An anonymous reader writes "Istanbul's popular (and crowded) Istiklal shopping, cafe, and restaurant street is being outfitted with 64 wirelessly controlled, tamper-proof face-recognition cameras attached to a computer system capable of scanning 15,000 faces per second in a moving crowd for a positive match. The link from Samanyolu, badly translated by Google, states that 3 cameras are in place so far and that if trials are successful, this will mark the first time such a system, previously used by Scotland Yard and normally reserved for indoor security use, will be put to use in a public outdoor setting. It also notes that each camera controlled by the system is capable of 'locking onto' the faces of known criminals and pickpockets detected in the crowd and 'tracking' their movements for up to 300 meters before the next, closer placed camera takes over." Hit the link for more of this reader's background on the growing electronic encroachment on privacy in this city, which will be the European Capital of Culture in 2010, causing him to ask, "Is the historic city of Istanbul turning into the new London?"

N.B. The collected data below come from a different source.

-- ==== Sys2Proof/Machine/Checksum.lean ====
section
/-! DEFINITION. The checksum functions (40_range_checksum.md R55 to R60), the functions its laws name (R63), and the two bytes of a CRC (00_scope.md R7).
`crc16 bytes length` and `sum8 bytes length` are for `length` not greater than the number of bytes (R57). -/

namespace Sys2Proof.Machine

/-- The polynomial, 0xA001, reflected (R55; 90_conflicts.md C1: not a CCITT polynomial). -/
def crcPoly : Half := 0xA001#16

/-- The start value of every CRC computation (R57). -/
def crcInitial : Half := 0xFFFF#16

/-- One bit step: shift right, then XOR the polynomial if the bit shifted out is 1 (R55). -/
def crc16Bit (c : Half) : Half := if c.getLsbD 0 then (c >>> 1) ^^^ crcPoly else c >>> 1

/-- `k` bit steps; `T8` and `T16` of the laws of R63 are those with `k` 8 and 16. -/
def crc16Bits : Nat → Half → Half
  | 0, c => c
  | k + 1, c => crc16Bits k (crc16Bit c)

/-- The inverse of the bit step (R63, law L1): bit 15 of the result is the bit that was shifted out. -/
def crc16BitInverse (r : Half) : Half :=
  if r.getLsbD 15 then ((r ^^^ crcPoly) <<< 1) ||| 0x0001#16 else r <<< 1

/-- One byte step: the byte is XORed into bits 7:0, then eight bit steps (R56; log entry 8). -/
def crc16Byte (c : Half) (b : Byte) : Half := crc16Bits 8 (c ^^^ b.setWidth 16)

/-- The loop of R57 over a list of bytes, from the register value `c`; from the CRC of a range it goes on with the bytes
that follow the range (R63, law L3). -/
def crcFeed (c : Half) : List Byte → Half
  | [] => c
  | b :: rest => crcFeed (crc16Byte c b) rest

/-- `crc16(bytes, length)`: from 0xFFFF over the first `length` bytes in ascending order, with no final step (R57). -/
def crc16 (bytes : List Byte) (length : Nat) : Half := crcFeed crcInitial (bytes.take length)

/-- `E` of R63 (law L2): the loop of R57 from 0x0000 over the byte-wise difference of two strings. -/
def crcDifference (m' m : List Byte) : Half := crcFeed 0x0000#16 (List.zipWith (· ^^^ ·) m' m)

/-- The loop of R58 over a list of bytes, from the sum `s`; byte addition is modulo 256. -/
def sumFeed (s : Byte) : List Byte → Byte
  | [] => s
  | b :: rest => sumFeed (s + b) rest

/-- `sum8(bytes, length)` (R58). -/
def sum8 (bytes : List Byte) (length : Nat) : Byte := sumFeed 0x00#8 (bytes.take length)

/-- `lrc_of_sum(s) = ((s xor 0xFF) + 1) and 0xFF`; byte addition drops the ninth bit, which is the mask (R59). -/
def lrcOfSum (s : Byte) : Byte := (s ^^^ 0xFF#8) + 0x01#8

/-- `lrc(bytes, length)` (R60). -/
def lrcOf (bytes : List Byte) (length : Nat) : Byte := lrcOfSum (sum8 bytes length)

/-- `lo8(c) = c[7:0]` (R7). -/
def lo8 (c : Half) : Byte := c.extractLsb' 0 8

/-- `hi8(c) = c[15:8]` (R7). -/
def hi8 (c : Half) : Byte := c.extractLsb' 8 8

/-- `{hi, lo} = hi * 256 + lo` (R7). -/
def ofHiLo (hi lo : Byte) : Half := hi ++ lo

end Sys2Proof.Machine
end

While the article doesn't state it outright, it would appear likely that the outdoor face recognition system, if "successful," will be expanded to other crowded areas of Istanbul as well, which has already seen a dazzling increase in the number of installed plain-vanilla (non face-recognizing) CCTV cameras in recent years. This comes after Istanbul's two signature Bosphorus bridges have become passable only by vehicles with a mandatory vehicle windscreen-mounted electronic pass, subway and bus tickets in the city have gone electronic, vote tallying in municipal and national elections has become fully computerized, and future plans for mandatory biometric ID cards for all Turkish citizens have been announced by the government.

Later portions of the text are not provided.